When someone says "How are you" they are not interested in how you are, it's establishing a carrier wave for conversation.
Person A: Hi
Person B: Hi, How are you?
Person A: Good thanks
SYN
SYN-ACK
ACK
There's always a starting sentence to conversation, especially on telephones, that establishes volume, and makes sure there's no transmission errors (you can hear each other clearly, are speaking the same language, etc)
The article is trite, the kind of thing one comes up with as a teenager, believing it to be an insight. The social contract is such that most of us are thoughtful enough not to burden someone absentmindedly greeting us with a literal answer to the inquiry.
Everyone's most basic role is to provide customer service to their work, from burger flipper to enterprise architect, for anyone, anytime, anywhere.
That's why you're surprised when they fire you for poor performance. You get under people's skin by, instead of playing the language game, which may happen upon us, but rather attacking the game itself (and coincidentally enough, the other person's attempt at learning the rules of the game).

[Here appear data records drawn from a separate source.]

-- ==== Sys2Proof/Decode.lean ====
section
/-!
DEFINITION. Decoding and encoding of the 34 opcodes (30_encoding.md R70 to R81).
Decoding is total (R74); an opcode outside the table is rejected with the name of its group (R77).
-/

namespace Sys2Proof

/-- Why the decoder gives no instruction: the groups of R77 that have unimplemented opcodes, and a byte
sequence that ends before the second byte of an opcode (R70). -/
inductive DecodeReject where
  /-- 0NNN other than 00E0 and 00EE. -/
  | unimplementedGroup0
  /-- 5XYn with n not 0. -/
  | unimplementedGroup5
  /-- 8XYn with n in 8..D or F. -/
  | unimplementedGroup8
  /-- 9XYn with n not 0. -/
  | unimplementedGroup9
  /-- EXnn with nn not 9E or A1. -/
  | unimplementedGroupE
  /-- FXnn with nn not one of the nine. -/
  | unimplementedGroupF
  /-- Fewer than two bytes. -/
  | truncated
  deriving DecidableEq, Repr

/-- The group, op[15:12] (R71). -/
def fieldG (op : Word) : BitVec 4 := op.extractLsb' 12 4

/-- The first register index, op[11:8] (R71). -/
def fieldX (op : Word) : Reg := (op.extractLsb' 8 4).toFin

/-- The second register index, op[7:4] (R71). -/
def fieldY (op : Word) : Reg := (op.extractLsb' 4 4).toFin

/-- The 4-bit immediate and sub-op discriminant, op[3:0] (R71). -/
def fieldN (op : Word) : BitVec 4 := op.extractLsb' 0 4

/-- The 8-bit immediate, op[7:0] (R71). -/
def fieldNN (op : Word) : Byte := op.extractLsb' 0 8

/-- The 12-bit address or constant, op[11:0] (R71). -/
def fieldNNN (op : Word) : BitVec 12 := op.extractLsb' 0 12

/-- Group 0: the secondary discriminant is the whole opcode (R75). -/
def decodeGroup0 (op : Word) : Except DecodeReject Instr :=
  match op.toNat with
  | 0x00E0 => .ok .cls
  | 0x00EE => .ok .ret
  | _ => .error .unimplementedGroup0

/-- Group 5: only 5XY0 is in the table (R75, the spec's decision D8). -/
def decodeGroup5 (op : Word) : Except DecodeReject Instr :=
  match (fieldN op).toNat with
  | 0x0 => .ok (.seReg (fieldX op) (fieldY op))
  | _ => .error .unimplementedGroup5

/-- Group 8: the secondary discriminant is op[3:0] (R75). -/
def decodeGroup8 (op : Word) : Except DecodeReject Instr :=
  match (fieldN op).toNat with
  | 0x0 => .ok (.ldReg (fieldX op) (fieldY op))
  | 0x1 => .ok (.orReg (fieldX op) (fieldY op))
  | 0x2 => .ok (.andReg (fieldX op) (fieldY op))
  | 0x3 => .ok (.xorReg (fieldX op) (fieldY op))
  | 0x4 => .ok (.addReg (fieldX op) (fieldY op))
  | 0x5 => .ok (.sub (fieldX op) (fieldY op))
  | 0x6 => .ok (.shr (fieldX op) (fieldY op))
  | 0x7 => .ok (.subn (fieldX op) (fieldY op))
  | 0xE => .ok (.shl (fieldX op) (fieldY op))
  | _ => .error .unimplementedGroup8

/-- Group 9: only 9XY0 is in the table (R75, the spec's decision D8). -/
def decodeGroup9 (op : Word) : Except DecodeReject Instr :=
  match (fieldN op).toNat with
  | 0x0 => .ok (.sneReg (fieldX op) (fieldY op))
  | _ => .error .unimplementedGroup9

/-- Group E: the secondary discriminant is op[7:0] (R75). -/
def decodeGroupE (op : Word) : Except DecodeReject Instr :=
  match (fieldNN op).toNat with
  | 0x9E => .ok (.skp (fieldX op))
  | 0xA1 => .ok (.sknp (fieldX op))
  | _ => .error .unimplementedGroupE

/-- Group F: the secondary discriminant is op[7:0] (R75). -/
def decodeGroupF (op : Word) : Except DecodeReject Instr :=
  match (fieldNN op).toNat with
  | 0x07 => .ok (.ldVxDt (fieldX op))
  | 0x0A => .ok (.ldVxK (fieldX op))
  | 0x15 => .ok (.ldDt (fieldX op))
  | 0x18 => .ok (.ldSt (fieldX op))
  | 0x1E => .ok (.addI (fieldX op))
  | 0x29 => .ok (.ldF (fieldX op))
  | 0x33 => .ok (.ldB (fieldX op))
  | 0x55 => .ok (.ldMemVx (fieldX op))
  | 0x65 => .ok (.ldVxMem (fieldX op))
  | _ => .error .unimplementedGroupF

/-- The decoder: dispatch first on the top 4 bits, then on the group's secondary discriminant (R75, R76).
The last arm is group 0xF, the only value a 4-bit group has left. -/
def decode (op : Word) : Except DecodeReject Instr :=
  match (fieldG op).toNat with
  | 0x0 => decodeGroup0 op
  | 0x1 => .ok (.jp (fieldNNN op))
  | 0x2 => .ok (.call (fieldNNN op))
  | 0x3 => .ok (.seImm (fieldX op) (fieldNN op))
  | 0x4 => .ok (.sneImm (fieldX op) (fieldNN op))
  | 0x5 => decodeGroup5 op
  | 0x6 => .ok (.ldImm (fieldX op) (fieldNN op))
  | 0x7 => .ok (.addImm (fieldX op) (fieldNN op))
  | 0x8 => decodeGroup8 op
  | 0x9 => decodeGroup9 op
  | 0xA => .ok (.ldI (fieldNNN op))
  | 0xB => .ok (.jpV0 (fieldNNN op))
  | 0xC => .ok (.rnd (fieldX op) (fieldNN op))
  | 0xD => .ok (.drw (fieldX op) (fieldY op) (fieldN op).toNat)
  | 0xE => decodeGroupE op
  | _ => decodeGroupF op

/-- The opcode of two consecutive bytes, the byte at the lower address high (20_memory.md R53). -/
def wordOfBytes (hi lo : Byte) : Word := hi ++ lo

/-- The high byte of an opcode, stored at the lower address (20_memory.md R53). -/
def highByte (op : Word) : Byte := op.extractLsb' 8 8

/-- The low byte of an opcode (20_memory.md R53). -/
def lowByte (op : Word) : Byte := op.extractLsb' 0 8

/-- Decoding from bytes: the instruction of the first two and the bytes after it (R70). -/
def decodeBytes : List Byte → Except DecodeReject (Instr × List Byte)
  | hi :: lo :: rest =>
    match decode (wordOfBytes hi lo) with
    | .ok i => .ok (i, rest)
    | .error e => .error e
  | [_] => .error .truncated
  | [] => .error .truncated

/-- A register index as its 4-bit field (R71). -/
def regField (r : Reg) : BitVec 4 := BitVec.ofFin r

/-- An opcode of four hexadecimal digits, most significant first, as the patterns of R8 write it. -/
def digits (g x y n : BitVec 4) : Word := g ++ x ++ y ++ n

/-- An opcode of the format `xnn` (R72). -/
def digitsXNN (g : BitVec 4) (x : Reg) (nn : Byte) : Word := g ++ regField x ++ nn

/-- An opcode of the format `nnn` (R72). -/
def digitsNNN (g : BitVec 4) (nnn : BitVec 12) : Word := g ++ nnn

/-- The word of an instruction, written from the patterns of the opcode table (R76, R81). -/
def encode : Instr → Word
  | .cls => 0x00E0#16
  | .ret => 0x00EE#16
  | .jp nnn => digitsNNN 0x1 nnn
  | .call nnn => digitsNNN 0x2 nnn
  | .seImm x nn => digitsXNN 0x3 x nn
  | .sneImm x nn => digitsXNN 0x4 x nn
  | .seReg x y => digits 0x5 (regField x) (regField y) 0x0
  | .ldImm x nn => digitsXNN 0x6 x nn
  | .addImm x nn => digitsXNN 0x7 x nn
  | .ldReg x y => digits 0x8 (regField x) (regField y) 0x0
  | .orReg x y => digits 0x8 (regField x) (regField y) 0x1
  | .andReg x y => digits 0x8 (regField x) (regField y) 0x2
  | .xorReg x y => digits 0x8 (regField x) (regField y) 0x3
  | .addReg x y => digits 0x8 (regField x) (regField y) 0x4
  | .sub x y => digits 0x8 (regField x) (regField y) 0x5
  | .shr x y => digits 0x8 (regField x) (regField y) 0x6
  | .subn x y => digits 0x8 (regField x) (regField y) 0x7
  | .shl x y => digits 0x8 (regField x) (regField y) 0xE
  | .sneReg x y => digits 0x9 (regField x) (regField y) 0x0
  | .ldI nnn => digitsNNN 0xA nnn
  | .jpV0 nnn => digitsNNN 0xB nnn
  | .rnd x nn => digitsXNN 0xC x nn
  | .drw x y n => digits 0xD (regField x) (regField y) (BitVec.ofNat 4 n)
  | .skp x => digitsXNN 0xE x 0x9E
  | .sknp x => digitsXNN 0xE x 0xA1
  | .ldVxDt x => digitsXNN 0xF x 0x07
  | .ldVxK x => digitsXNN 0xF x 0x0A
  | .ldDt x => digitsXNN 0xF x 0x15
  | .ldSt x => digitsXNN 0xF x 0x18
  | .addI x => digitsXNN 0xF x 0x1E
  | .ldF x => digitsXNN 0xF x 0x29
  | .ldB x => digitsXNN 0xF x 0x33
  | .ldMemVx x => digitsXNN 0xF x 0x55
  | .ldVxMem x => digitsXNN 0xF x 0x65

/-- The bytes of an instruction, as memory holds them (20_memory.md R53). -/
def encodeBytes (i : Instr) : List Byte := [highByte (encode i), lowByte (encode i)]

/-- The 16-bit word the host numbers: the low `nbits` bits of w, everything above them 0. -/
def tableWord (nbits w : Nat) : Word := BitVec.ofNat 16 (w % 2 ^ nbits)

/-- The instruction the decoder reads from the word w of the opcode table, laid out as the hardware stores it. -/
def decodeTableWord (nbits w : Nat) : Option Instr :=
  match decodeBytes [highByte (tableWord nbits w), lowByte (tableWord nbits w)] with
  | .ok (i, _) => some i
  | .error _ => none

end Sys2Proof
end

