/-- Derived from R143 (any value each draw: the spec's decision D16, log 4): VX is the drawn byte masked by NN, each
execution draws once, only VX and the draw change, and every byte can be the draw. -/
def Obligations.RandomMasksAFreshDraw : Prop :=
  (∀ (x : Reg) (nn : Byte) (s : State), ∃ t, exec (.rnd x nn) s = .next t ∧ t.reg x = s.nextRand &&& nn ∧
    t.draws = s.draws + 1 ∧ (∀ r, r ≠ x → t.reg r = s.reg r) ∧ SameBytes s t ∧
    t = { s with v := t.v, randIn := t.randIn, draws := t.draws }) ∧
  (∀ (x : Reg) (nn b : Byte) (s : State), ∃ t, exec (.rnd x nn) { s with randIn := b :: s.randIn } = .next t ∧
    t.reg x = b &&& nn ∧ t.randIn = s.randIn)

/-! ### Index register, loads and stores -/

/-- R160: I is the zero-extended constant and nothing else changes. -/
def Obligations.LoadIndexSetsI : Prop :=
  ∀ (nnn : BitVec 12) (s : State), ∃ t, exec (.ldI nnn) s = .next t ∧ t.i.toNat = nnn.toNat ∧ OnlyIndex s t

/-- Derived from R161 and R162 (no VF write and no 4-bit mask are the spec's inferences): I + VX modulo 65536, and
VX * 5; nothing but I changes. -/
def Obligations.IndexArithmeticChangesOnlyI : Prop :=
  (∀ (x : Reg) (s : State), ∃ t, exec (.addI x) s = .next t ∧
    t.i.toNat = (s.i.toNat + (s.reg x).toNat) % 65536 ∧ OnlyIndex s t) ∧
  (∀ (x : Reg) (s : State), ∃ t, exec (.ldF x) s = .next t ∧ t.i.toNat = (s.reg x).toNat * 5 ∧ OnlyIndex s t)

/-- Derived from R163 (completes when the three addresses exist: OOB_POLICY = HALT, the spec's decision D4, log 13; the
other states are in FatalFaultsArePreciseAndRecorded): three decimal digits that make up VX at I, I + 1, I + 2, every
other byte and everything else unchanged. -/
def Obligations.StoreDecimalDigits : Prop :=
  ∀ (x : Reg) (s : State), s.indexAddr 0 + 3 ≤ 4096 →
    ∃ t, exec (.ldB x) s = .next t ∧
      (s.reg x).toNat = 100 * (t.readByte (s.indexAddr 0)).toNat + 10 * (t.readByte (s.indexAddr 1)).toNat +
        (t.readByte (s.indexAddr 2)).toNat ∧
      (t.readByte (s.indexAddr 1)).toNat ≤ 9 ∧ (t.readByte (s.indexAddr 2)).toNat ≤ 9 ∧
      OnlyStored (s.indexAddr 0) 3 s t

/-- Derived from R164 (completes when its addresses exist: D4, log 13): V0..VX at I, I + 1, ..., I + X, every other byte
and everything else, I included, unchanged. -/
def Obligations.StoreRegistersInOrder : Prop :=
  ∀ (x : Reg) (s : State), s.indexAddr 0 + (x.val + 1) ≤ 4096 →
    ∃ t, exec (.ldMemVx x) s = .next t ∧ (∀ k : Reg, k ≤ x → t.readByte (s.indexAddr k.val) = s.reg k) ∧
      OnlyStored (s.indexAddr 0) (x.val + 1) s t

/-- Derived from R165 (completes when its addresses exist: D4, log 13): V0..VX are the bytes at I, I + 1, ..., I + X;
the other registers and everything else, I included, unchanged. -/
def Obligations.LoadRegistersInOrder : Prop :=
  ∀ (x : Reg) (s : State), s.indexAddr 0 + (x.val + 1) ≤ 4096 →
    ∃ t, exec (.ldVxMem x) s = .next t ∧ (∀ k : Reg, k ≤ x → t.reg k = s.readByte (s.indexAddr k.val)) ∧
      (∀ k : Reg, x < k → t.reg k = s.reg k) ∧ t = { s with v := t.v } ∧ SameBytes s t

/-- Derived from R164 and R165: whatever happens to the registers in between, storing V0..VX and loading V0..VX at the
same I brings back V0..VX. -/
def Obligations.StoreThenLoadRestoresRegisters : Prop :=
  ∀ (x : Reg) (s : State) (w : Vector Byte 16), s.indexAddr 0 + (x.val + 1) ≤ 4096 →
    ∃ t u, exec (.ldMemVx x) s = .next t ∧ exec (.ldVxMem x) (t.setRegs w) = .next u ∧
      ∀ k : Reg, (k ≤ x → u.reg k = s.reg k) ∧ (x < k → u.reg k = w[k])

/-- Derived from R64 and R252 (the spec's decision D22, log 21): two registers stored at PC are the very next opcode fetched. -/
def Obligations.StoredOpcodeIsFetchedNext : Prop :=
  ∀ (x : Reg) (s : State), 1 ≤ x.val → s.indexAddr 0 + (x.val + 1) ≤ 4096 → s.indexAddr 0 = s.pc.toNat →
    ∃ t, exec (.ldMemVx x) s = .next t ∧
      fetch16 Config.oobPolicy t.mem t.pc = .ok (wordOfBytes (s.reg 0) (s.reg 1))

/-! ### Timers and input -/

/-- R183 to R185: the timer transfers; the tone follows ST at once. -/
def Obligations.TimerTransfers : Prop :=
  (∀ (x : Reg) (s : State), ∃ t, exec (.ldVxDt x) s = .next t ∧ t.reg x = s.dt ∧ OnlyRegs [x] s t) ∧
  (∀ (x : Reg) (s : State), ∃ t, exec (.ldDt x) s = .next t ∧ t.dt = s.reg x ∧ t = { s with dt := t.dt } ∧
    SameRegs s t ∧ SameBytes s t) ∧
  (∀ (x : Reg) (s : State), ∃ t, exec (.ldSt x) s = .next t ∧ t.st = s.reg x ∧ t = { s with st := t.st } ∧
    (t.toneActive = true ↔ 0 < (s.reg x).toNat) ∧ SameRegs s t ∧ SameBytes s t)

/-- Derived from R180 to R182 (completes when VX names a key: OOB_POLICY = HALT, the spec's decision D4, log 13; the
other states are in FatalFaultsArePreciseAndRecorded): SKP and SKNP skip exactly when the key VX is, or is not,
pressed. -/
def Obligations.KeySkipsFollowTheLatch : Prop :=
  ∀ (x : Reg) (s : State) (k : Key), (s.reg x).toNat = k.val →
    (∃ t, exec (.skp x) s = .next t ∧ t.pc = (if s.pressed k = true then s.pc + 2 else s.pc) ∧ OnlyPc s t) ∧
    (∃ t, exec (.sknp x) s = .next t ∧ t.pc = (if s.pressed k = true then s.pc else s.pc + 2) ∧ OnlyPc s t)

/-- Derived from R186 (level-sensitive and by rewinding PC: the spec's decision D10, log 21): the lowest pressed key goes to
VX; with no key pressed PC is PC_fetch again, so that a whole cycle leaves everything but the tick position as it
was. -/
def Obligations.WaitForKeyTakesTheLowestOrRewinds : Prop :=
  (∀ (x : Reg) (s : State) (k : Key), s.pressed k = true → (∀ j : Key, j < k → s.pressed j = false) →
    ∃ t, exec (.ldVxK x) s = .next t ∧ (t.reg x).toNat = k.val ∧ OnlyRegs [x] s t) ∧
  (∀ (x : Reg) (s : State), (∀ k : Key, s.pressed k = false) →
    ∃ t, exec (.ldVxK x) s = .next t ∧ t.pc = s.pc - 2 ∧ OnlyPc s t) ∧
  (∀ (x : Reg) (s : State) (k : Nat), s.ctrl = .running → s.phase = .execute k → s.pc.toNat + 1 < 4096 →
    decode (wordOfBytes (s.readByte s.pc.toNat) (s.readByte (s.pc.toNat + 1))) = .ok (.ldVxK x) →
    (∀ q : Key, s.pressed q = false) → step s = .next { s with phase := cyclesLeft k })
end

It's like saying, 'Isn't it funny that you greet people in that way?' Go on, say it outloud. In this dogged fight to optimize talk exchanges, you still come out looking like an ass.
All of this is like when scientists attack language because they can't figure out the best or most elegant way to express what is supposed to be the best or most elegant explanation or theory. -- Stop throwing the baby out with he bath water.
http://en.wikipedia.org/wiki/Small_talk
All languages have small talk, which ought to suggest that it is not bullshit or something which is possible to eliminate, but is instead an indispensable part of human communication.